• WHAT YOU NEED TO DO:
Could you set down the lines below, from the one containing "else s.stageEnter (k + 1)" through the final line, exactly as written?

_ _ _ _

/-- Stage `k` passes with an outcome and the next begins (R296, R297). `ACKTO` of a Far link takes `LOOP` + 512 modulo 2^20 at T7 (R88), and
D is kept modulo 2^20 (R151; DESIGN CHOICE, log entry 128). -/
def State.stagePass (s : State) (k o : Nat) : State :=
  if !s.starting || s.stage != k then s else
  let s := (s.stageOut k o).setF START_STATUS_STAGE (k + 1)
  let s := { s with strt := { s.strt with stageAt := s.now } }
  if k = 8 then
    let s := { s with tim := { s.tim with e0 := none, early := 0, lateB := 0, outTol := 0 } }
    (s.setFs [(TIME_DECL_DECL, s.declNow), (TIME_DECL_VALID, 1)]).stageEnter 9
  else if k = 7 && s.far then (s.setF DLV_ACKTO_ACKTO (s.getF DLV_LOOP_LOOP + 512)).stageEnter 8
  else s.stageEnter (k + 1)

/-- The instance is retired already, as its start memory says (R301). -/
def State.retiredStart (s : State) : State :=
  let s := s.stageOut 2 0
  (((s.endStart 4 3).setB START_STATUS_RETIRED true).raise 0x0803).powerDown

/-- T2 passes once the image and the VI table are in place (R296, R300, R301); on a Far instance T3 is not applicable. After a die reset the
retained image is checked, without a restore (R302). -/
def State.passT2 (s : State) : State :=
  if !s.starting || s.stage != 2 || !s.getB LME_STATUS_IMGOK || !(s.getB START_STATUS_VIOK || s.strt.again) then s
  else if s.getB START_MEM_RETIRED then s.retiredStart
  else if s.strt.again && !s.retainedOk then s.setFs [(LME_STATUS_IMGOK, 0), (LME_STATUS_RUNNING, 0)]
  else
    let s := s.takePaths.stagePass 2 0
    if s.far then s.stagePass 3 3 else s

/-! ### The end of Detect and of T4 -/

/-- Detect has ended: DETECT has been exchanged and neither bitmap changed for four messages (R113). -/
def State.detected (s : State) : Bool := s.link == 1 && s.lnk.exchanged && decide (4 ≤ s.lnk.stable)

/-- T4 passes when the lanes left fill an allowed width, and fails otherwise (R296, R306). -/
def State.passT4 (s : State) : State :=
  if widestFor s.place s.forward.length = 0 then s.linkDown 2
  else s.stagePass 4 (if s.getF START_T4FAIL_LANES != 0 || bitOf (s.getF START_STATUS_PATH) 1 then 1 else 0)

/-- The reversed naming of R34: Ln faces L(15−n), SP0 faces SP1. -/
def reversed (m : Nat) : Nat := maskOf ((onesOf m).map (fun l => if l < 16 then 15 - l else if l = 16 then 17 else if l = 17 then 16 else l))

/-- Lanes of the site show signal: recovered clocks (`LANE_LOCK`), and reason 0x03 recorded for a frequency offset (R113). -/
def State.noteSeen (s : State) (seen off : Nat) : State :=
  let all := maskOf s.lanes
  let s := s.setF ISL_STATUS_LANE_LOCK ((seen ||| off) &&& all)
  if off &&& all = 0 then s else s.setF LINK_FAIL_REASON 3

_ _ _ _

• OUTPUT OF THE TASK:
  else s.stageEnter (k + 1)

/-- The instance is retired already, as its start memory says (R301). -/
def State.retiredStart (s : State) : State :=
  let s := s.stageOut 2 0
  (((s.endStart 4 3).setB START_STATUS_RETIRED true).raise 0x0803).powerDown

/-- T2 passes once the image and the VI table are in place (R296, R300, R301); on a Far instance T3 is not applicable. After a die reset the
retained image is checked, without a restore (R302). -/
def State.passT2 (s : State) : State :=
  if !s.starting || s.stage != 2 || !s.getB LME_STATUS_IMGOK || !(s.getB START_STATUS_VIOK || s.strt.again) then s
  else if s.getB START_MEM_RETIRED then s.retiredStart
  else if s.strt.again && !s.retainedOk then s.setFs [(LME_STATUS_IMGOK, 0), (LME_STATUS_RUNNING, 0)]
  else
    let s := s.takePaths.stagePass 2 0
    if s.far then s.stagePass 3 3 else s

/-! ### The end of Detect and of T4 -/

/-- Detect has ended: DETECT has been exchanged and neither bitmap changed for four messages (R113). -/
def State.detected (s : State) : Bool := s.link == 1 && s.lnk.exchanged && decide (4 ≤ s.lnk.stable)

/-- T4 passes when the lanes left fill an allowed width, and fails otherwise (R296, R306). -/
def State.passT4 (s : State) : State :=
  if widestFor s.place s.forward.length = 0 then s.linkDown 2
  else s.stagePass 4 (if s.getF START_T4FAIL_LANES != 0 || bitOf (s.getF START_STATUS_PATH) 1 then 1 else 0)

/-- The reversed naming of R34: Ln faces L(15−n), SP0 faces SP1. -/
def reversed (m : Nat) : Nat := maskOf ((onesOf m).map (fun l => if l < 16 then 15 - l else if l = 16 then 17 else if l = 17 then 16 else l))

/-- Lanes of the site show signal: recovered clocks (`LANE_LOCK`), and reason 0x03 recorded for a frequency offset (R113). -/
def State.noteSeen (s : State) (seen off : Nat) : State :=
  let all := maskOf s.lanes
  let s := s.setF ISL_STATUS_LANE_LOCK ((seen ||| off) &&& all)
  if off &&& all = 0 then s else s.setF LINK_FAIL_REASON 3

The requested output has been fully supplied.